▶ **Action item**
After finding the line with "margin := 4" in the data below, set down exactly each line through the one with "(0x7E : Byte) ∉ g →", inclusive, and stop there.

▶ **Information supplied**
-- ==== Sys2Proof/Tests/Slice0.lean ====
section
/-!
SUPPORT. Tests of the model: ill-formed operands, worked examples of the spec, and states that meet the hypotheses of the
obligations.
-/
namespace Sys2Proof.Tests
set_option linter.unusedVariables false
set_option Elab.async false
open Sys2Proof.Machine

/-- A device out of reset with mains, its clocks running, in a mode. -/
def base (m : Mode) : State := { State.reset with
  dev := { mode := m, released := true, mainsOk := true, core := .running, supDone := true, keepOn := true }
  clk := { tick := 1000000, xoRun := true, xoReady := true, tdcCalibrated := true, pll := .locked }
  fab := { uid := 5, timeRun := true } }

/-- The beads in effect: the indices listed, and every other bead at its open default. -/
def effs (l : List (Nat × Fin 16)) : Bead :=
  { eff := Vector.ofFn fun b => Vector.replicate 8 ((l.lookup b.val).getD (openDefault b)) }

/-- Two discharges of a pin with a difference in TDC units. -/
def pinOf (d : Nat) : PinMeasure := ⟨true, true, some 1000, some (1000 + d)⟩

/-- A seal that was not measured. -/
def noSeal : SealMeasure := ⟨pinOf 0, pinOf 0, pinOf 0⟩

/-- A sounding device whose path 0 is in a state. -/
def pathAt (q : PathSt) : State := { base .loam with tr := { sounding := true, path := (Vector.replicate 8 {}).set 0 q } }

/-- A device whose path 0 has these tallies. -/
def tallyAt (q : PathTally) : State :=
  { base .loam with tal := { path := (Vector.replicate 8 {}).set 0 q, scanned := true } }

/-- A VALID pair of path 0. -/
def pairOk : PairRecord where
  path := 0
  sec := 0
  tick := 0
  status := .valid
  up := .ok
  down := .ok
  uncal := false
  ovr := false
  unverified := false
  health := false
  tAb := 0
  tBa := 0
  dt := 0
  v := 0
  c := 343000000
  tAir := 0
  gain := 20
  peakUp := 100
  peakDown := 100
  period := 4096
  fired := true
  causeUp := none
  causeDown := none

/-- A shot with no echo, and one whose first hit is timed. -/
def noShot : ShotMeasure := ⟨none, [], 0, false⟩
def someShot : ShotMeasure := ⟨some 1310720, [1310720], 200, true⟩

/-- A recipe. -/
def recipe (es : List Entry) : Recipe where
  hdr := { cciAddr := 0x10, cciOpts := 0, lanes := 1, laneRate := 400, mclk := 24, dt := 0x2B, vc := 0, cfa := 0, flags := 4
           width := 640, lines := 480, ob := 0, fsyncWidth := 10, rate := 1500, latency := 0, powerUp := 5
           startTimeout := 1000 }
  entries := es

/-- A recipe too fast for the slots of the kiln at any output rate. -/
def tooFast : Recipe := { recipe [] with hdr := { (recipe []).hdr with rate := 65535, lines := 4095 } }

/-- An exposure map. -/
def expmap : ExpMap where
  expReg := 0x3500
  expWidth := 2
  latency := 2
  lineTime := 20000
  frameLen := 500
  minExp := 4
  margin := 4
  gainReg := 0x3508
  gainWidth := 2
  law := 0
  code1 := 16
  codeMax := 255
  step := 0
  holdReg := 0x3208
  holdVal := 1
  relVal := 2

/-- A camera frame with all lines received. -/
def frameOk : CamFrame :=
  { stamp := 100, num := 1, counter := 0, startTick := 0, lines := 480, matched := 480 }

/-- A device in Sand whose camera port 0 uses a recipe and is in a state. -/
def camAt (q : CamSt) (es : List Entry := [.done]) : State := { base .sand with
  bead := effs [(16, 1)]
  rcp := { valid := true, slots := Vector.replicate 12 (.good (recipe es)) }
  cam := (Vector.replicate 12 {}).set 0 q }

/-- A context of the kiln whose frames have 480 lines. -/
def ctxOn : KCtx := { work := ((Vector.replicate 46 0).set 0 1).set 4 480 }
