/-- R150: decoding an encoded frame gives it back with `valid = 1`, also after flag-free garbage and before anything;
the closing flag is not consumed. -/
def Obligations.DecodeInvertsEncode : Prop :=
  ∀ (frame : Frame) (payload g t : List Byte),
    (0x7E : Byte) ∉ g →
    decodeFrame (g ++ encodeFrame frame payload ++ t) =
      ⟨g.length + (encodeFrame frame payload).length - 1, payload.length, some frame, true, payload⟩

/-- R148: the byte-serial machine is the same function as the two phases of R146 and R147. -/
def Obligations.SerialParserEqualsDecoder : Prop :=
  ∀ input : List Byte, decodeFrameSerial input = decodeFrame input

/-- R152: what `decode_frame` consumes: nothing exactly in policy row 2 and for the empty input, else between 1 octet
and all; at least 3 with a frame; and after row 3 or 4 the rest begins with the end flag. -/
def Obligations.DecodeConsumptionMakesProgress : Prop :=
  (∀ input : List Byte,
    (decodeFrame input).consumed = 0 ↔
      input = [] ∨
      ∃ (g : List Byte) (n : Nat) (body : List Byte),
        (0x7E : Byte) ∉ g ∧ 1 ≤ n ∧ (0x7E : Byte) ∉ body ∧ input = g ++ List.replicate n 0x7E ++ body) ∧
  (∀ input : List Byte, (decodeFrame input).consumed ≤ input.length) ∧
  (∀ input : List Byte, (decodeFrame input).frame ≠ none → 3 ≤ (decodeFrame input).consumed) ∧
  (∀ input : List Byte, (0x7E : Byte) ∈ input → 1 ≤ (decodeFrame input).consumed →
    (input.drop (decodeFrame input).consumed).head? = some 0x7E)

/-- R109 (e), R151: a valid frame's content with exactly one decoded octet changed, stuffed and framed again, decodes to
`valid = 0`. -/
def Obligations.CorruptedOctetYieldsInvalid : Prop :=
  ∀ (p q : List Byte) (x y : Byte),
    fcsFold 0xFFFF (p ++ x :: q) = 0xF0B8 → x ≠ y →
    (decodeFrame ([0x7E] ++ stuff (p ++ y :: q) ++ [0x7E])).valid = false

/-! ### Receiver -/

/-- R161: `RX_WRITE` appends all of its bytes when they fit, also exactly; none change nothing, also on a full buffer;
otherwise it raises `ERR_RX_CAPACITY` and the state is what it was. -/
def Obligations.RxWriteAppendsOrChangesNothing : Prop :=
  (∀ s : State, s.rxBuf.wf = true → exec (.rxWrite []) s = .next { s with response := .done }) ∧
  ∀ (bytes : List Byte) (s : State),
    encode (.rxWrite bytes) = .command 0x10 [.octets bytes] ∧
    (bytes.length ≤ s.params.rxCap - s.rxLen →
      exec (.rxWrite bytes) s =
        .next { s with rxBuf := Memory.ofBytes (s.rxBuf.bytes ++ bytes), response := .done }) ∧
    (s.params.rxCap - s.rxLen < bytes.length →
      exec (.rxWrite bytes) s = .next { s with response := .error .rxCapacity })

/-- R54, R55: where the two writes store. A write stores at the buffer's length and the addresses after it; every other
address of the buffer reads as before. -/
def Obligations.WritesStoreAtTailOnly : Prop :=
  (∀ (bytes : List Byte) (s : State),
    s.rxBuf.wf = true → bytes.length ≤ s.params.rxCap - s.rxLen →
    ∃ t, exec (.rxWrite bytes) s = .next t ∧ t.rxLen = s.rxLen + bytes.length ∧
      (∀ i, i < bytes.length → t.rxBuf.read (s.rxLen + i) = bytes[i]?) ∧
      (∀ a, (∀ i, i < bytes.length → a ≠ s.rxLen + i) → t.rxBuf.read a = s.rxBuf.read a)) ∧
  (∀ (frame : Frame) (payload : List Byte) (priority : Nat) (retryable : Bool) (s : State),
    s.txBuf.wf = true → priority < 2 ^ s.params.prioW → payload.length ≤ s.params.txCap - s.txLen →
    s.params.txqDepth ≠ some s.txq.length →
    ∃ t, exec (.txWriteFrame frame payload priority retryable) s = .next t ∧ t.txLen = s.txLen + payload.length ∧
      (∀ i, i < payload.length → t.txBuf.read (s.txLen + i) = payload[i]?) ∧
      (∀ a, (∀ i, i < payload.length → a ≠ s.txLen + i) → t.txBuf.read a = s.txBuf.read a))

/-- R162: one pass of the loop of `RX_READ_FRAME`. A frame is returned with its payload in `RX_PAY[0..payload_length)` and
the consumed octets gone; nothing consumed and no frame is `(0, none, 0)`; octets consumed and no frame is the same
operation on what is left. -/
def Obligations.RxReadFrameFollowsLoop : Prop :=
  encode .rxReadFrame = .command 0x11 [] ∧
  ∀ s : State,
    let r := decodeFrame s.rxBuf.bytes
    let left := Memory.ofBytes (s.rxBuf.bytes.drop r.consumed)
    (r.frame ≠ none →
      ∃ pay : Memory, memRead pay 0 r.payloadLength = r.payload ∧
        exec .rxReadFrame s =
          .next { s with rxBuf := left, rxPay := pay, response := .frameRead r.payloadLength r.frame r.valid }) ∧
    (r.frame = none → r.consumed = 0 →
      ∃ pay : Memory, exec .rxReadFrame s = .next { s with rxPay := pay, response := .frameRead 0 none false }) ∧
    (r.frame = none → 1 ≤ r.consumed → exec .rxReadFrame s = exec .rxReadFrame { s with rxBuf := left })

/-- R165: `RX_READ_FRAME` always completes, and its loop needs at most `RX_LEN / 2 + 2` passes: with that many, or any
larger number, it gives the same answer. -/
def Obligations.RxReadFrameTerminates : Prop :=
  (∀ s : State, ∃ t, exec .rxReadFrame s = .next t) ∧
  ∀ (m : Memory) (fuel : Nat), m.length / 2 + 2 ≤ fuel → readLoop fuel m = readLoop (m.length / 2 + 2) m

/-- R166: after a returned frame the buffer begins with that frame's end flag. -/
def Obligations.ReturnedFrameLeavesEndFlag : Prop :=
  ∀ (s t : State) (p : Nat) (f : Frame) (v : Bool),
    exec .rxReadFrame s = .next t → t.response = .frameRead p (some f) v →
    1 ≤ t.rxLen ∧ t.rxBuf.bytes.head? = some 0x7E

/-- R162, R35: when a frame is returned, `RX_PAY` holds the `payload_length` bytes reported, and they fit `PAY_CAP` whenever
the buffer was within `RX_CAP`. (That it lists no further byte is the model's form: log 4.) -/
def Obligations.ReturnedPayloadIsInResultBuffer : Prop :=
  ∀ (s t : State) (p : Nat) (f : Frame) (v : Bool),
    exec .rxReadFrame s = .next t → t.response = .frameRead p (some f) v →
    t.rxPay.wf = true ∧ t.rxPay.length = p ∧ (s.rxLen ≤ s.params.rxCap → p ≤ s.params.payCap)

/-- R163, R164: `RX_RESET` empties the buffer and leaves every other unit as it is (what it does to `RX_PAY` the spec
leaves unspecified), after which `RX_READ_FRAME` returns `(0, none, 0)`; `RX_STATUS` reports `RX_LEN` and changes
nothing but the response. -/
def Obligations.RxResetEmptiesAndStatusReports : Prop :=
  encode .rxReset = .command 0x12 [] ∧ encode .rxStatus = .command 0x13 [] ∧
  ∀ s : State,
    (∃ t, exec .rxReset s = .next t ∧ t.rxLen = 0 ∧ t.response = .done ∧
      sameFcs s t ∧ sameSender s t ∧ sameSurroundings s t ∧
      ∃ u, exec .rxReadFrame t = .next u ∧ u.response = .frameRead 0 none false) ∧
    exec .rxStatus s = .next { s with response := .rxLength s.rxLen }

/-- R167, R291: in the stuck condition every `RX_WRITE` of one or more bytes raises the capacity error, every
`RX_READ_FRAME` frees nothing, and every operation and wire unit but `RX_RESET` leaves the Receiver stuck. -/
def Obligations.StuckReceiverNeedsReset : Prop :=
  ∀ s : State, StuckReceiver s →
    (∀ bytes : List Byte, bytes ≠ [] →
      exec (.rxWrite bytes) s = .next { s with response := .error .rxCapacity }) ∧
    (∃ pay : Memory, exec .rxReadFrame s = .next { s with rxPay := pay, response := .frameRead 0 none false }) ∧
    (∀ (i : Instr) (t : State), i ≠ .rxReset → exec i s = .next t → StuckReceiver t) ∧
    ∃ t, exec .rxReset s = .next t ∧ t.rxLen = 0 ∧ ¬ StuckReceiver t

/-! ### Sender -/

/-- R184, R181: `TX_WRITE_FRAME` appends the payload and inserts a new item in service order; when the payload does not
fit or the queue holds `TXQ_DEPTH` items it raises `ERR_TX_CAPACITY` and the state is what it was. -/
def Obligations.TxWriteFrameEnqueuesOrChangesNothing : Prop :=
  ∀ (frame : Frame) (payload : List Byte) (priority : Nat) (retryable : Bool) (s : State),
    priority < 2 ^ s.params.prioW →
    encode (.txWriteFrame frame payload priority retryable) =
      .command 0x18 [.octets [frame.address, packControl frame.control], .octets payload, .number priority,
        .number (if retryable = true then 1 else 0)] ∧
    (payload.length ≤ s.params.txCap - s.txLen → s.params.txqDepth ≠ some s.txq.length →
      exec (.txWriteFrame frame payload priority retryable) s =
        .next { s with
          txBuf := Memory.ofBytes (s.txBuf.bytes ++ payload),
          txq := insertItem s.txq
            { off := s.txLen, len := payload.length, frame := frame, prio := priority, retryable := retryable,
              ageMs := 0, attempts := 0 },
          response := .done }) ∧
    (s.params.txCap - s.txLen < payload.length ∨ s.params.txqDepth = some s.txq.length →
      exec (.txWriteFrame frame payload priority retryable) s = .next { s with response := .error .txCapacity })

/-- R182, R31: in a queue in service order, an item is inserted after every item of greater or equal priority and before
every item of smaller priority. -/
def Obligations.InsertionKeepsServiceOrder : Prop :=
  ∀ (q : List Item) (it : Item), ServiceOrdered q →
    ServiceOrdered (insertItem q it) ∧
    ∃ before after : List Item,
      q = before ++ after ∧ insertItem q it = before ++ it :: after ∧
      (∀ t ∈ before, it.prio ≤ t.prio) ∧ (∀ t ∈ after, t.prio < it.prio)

▶ **Response for this exercise**
  margin := 4
  gainReg := 0x3508
  gainWidth := 2
  law := 0
  code1 := 16
  codeMax := 255
  step := 0
  holdReg := 0x3208
  holdVal := 1
  relVal := 2

/-- A camera frame with all lines received. -/
def frameOk : CamFrame :=
  { stamp := 100, num := 1, counter := 0, startTick := 0, lines := 480, matched := 480 }

/-- A device in Sand whose camera port 0 uses a recipe and is in a state. -/
def camAt (q : CamSt) (es : List Entry := [.done]) : State := { base .sand with
  bead := effs [(16, 1)]
  rcp := { valid := true, slots := Vector.replicate 12 (.good (recipe es)) }
  cam := (Vector.replicate 12 {}).set 0 q }

/-- A context of the kiln whose frames have 480 lines. -/
def ctxOn : KCtx := { work := ((Vector.replicate 46 0).set 0 1).set 4 480 }
/-- R150: decoding an encoded frame gives it back with `valid = 1`, also after flag-free garbage and before anything;
the closing flag is not consumed. -/
def Obligations.DecodeInvertsEncode : Prop :=
  ∀ (frame : Frame) (payload g t : List Byte),
    (0x7E : Byte) ∉ g →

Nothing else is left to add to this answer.